Your instructions =
Your answer should hold exactly the lines from the one with "def State.reset : State" through the final line of the data below, reproduced as written.

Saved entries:
-- ==== Sys2Proof/Machine/State.lean ====
section
/-! DEFINITION. The state of the engine as plain data (10_state R13 to R20), the configuration it was built with
(00_scope R5, R8), the two word streams and pins of its ports as far as a step reads or writes them (30_encoding R50,
R51), the reasons a step can stop, and the state after reset (R20, 70_reset R200). -/

namespace Sys2Proof.Machine

/-- Why a step may stop. Every error of 60_exceptions R171 is a response, hence a next state: none of them is here. -/
inductive Fault where
  /-- Raised by ADD, TEST and LOC in a state that is configured with `MBITS = 0`: the remainder by 0 has no meaning
  (00_scope R7), and R101 says that no run reaches such a state. Safe: it stops where the spec says nothing (log 9). -/
  | remainderByZero
  deriving DecidableEq, Repr

/-- Why a step may have no meaning. -/
inductive Refusal where
  /-- Raised by an arm of exec whose instruction has no meaning yet; no arm raises it now. Safe. -/
  | notModelled (mnemonic : String)
  deriving DecidableEq, Repr

/-- The engine (R13, R16, R19), its configuration, and the host's side of its ports. -/
structure State where
  /-- The OPEN parameters (R5); no step changes them (log 3). -/
  cfg : Config
  /-- `STATUS.CONFIGURED` (R13, R14). -/
  configured : Bool
  /-- `NWORDS`, the number of words of the bit array (R13). -/
  nwords : Word
  /-- `NHASH`, the number of bit indices per key (R13). -/
  nhash : Word
  /-- The bit array `W` (R16), as the bytes of 20_memory R36: byte `4 * i + j` is `W[i][8j+7:8j]` (log 1, log 2). -/
  mem : List Host.Cell
  /-- Packet scratch: the words received so far of a packet that is not yet whole (R19, R207). -/
  scratch : List Word
  /-- The response words offered at the response port and not yet accepted (R20, R206). -/
  rsp : List Word
  /-- Input pin `rst` (R50, R200), driven by the host. -/
  rst : Bool
  /-- Command words the host has offered and the engine has not yet accepted, oldest first (R50, R51). -/
  cmdIn : List Word
  /-- Input pin `rsp_ready` (R50, R51), driven by the host. -/
  rspReady : Bool
  /-- The response stream: the words that have moved across the response port, oldest first (R51, R210). -/
  rspStream : List Word
  deriving DecidableEq, Repr

/-- What one step of the engine works on, decided at the ports (Ports.lean): either the step is finished there, or a
whole command packet has been received and its command is to be executed in the given state. -/
inductive Phase where
  | settled (s : State)
  | command (i : Instr) (s : State)
  deriving DecidableEq, Repr

/-- The configuration that State.reset carries. DESIGN CHOICE, unsafe, log 3 and log 4: `N_MAX` and `K_MAX` have no
value in the spec (the largest legal ones are taken), `SIGNED_DIGEST` and `MIX` have the stated defaults (R5, R83). -/
def resetConfig : Config :=
  { nMax := 2 ^ 27 - 1, kMax := 2 ^ 32 - 1, signedDigest := false, mix := .stated }

/-- The engine right after reset (R20, R200): not configured, both registers 0, the array empty, scratch empty, no
response pending. The host's side of the ports: log 5. -/
def State.reset : State :=
  { cfg := resetConfig
    configured := false
    nwords := 0
    nhash := 0
    mem := []
    scratch := []
    rsp := []
    rst := false
    cmdIn := []
    rspReady := true
    rspStream := [] }

end Sys2Proof.Machine
end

Written response =
def State.reset : State :=
  { cfg := resetConfig
    configured := false
    nwords := 0
    nhash := 0
    mem := []
    scratch := []
    rsp := []
    rst := false
    cmdIn := []
    rspReady := true
    rspStream := [] }

end Sys2Proof.Machine
end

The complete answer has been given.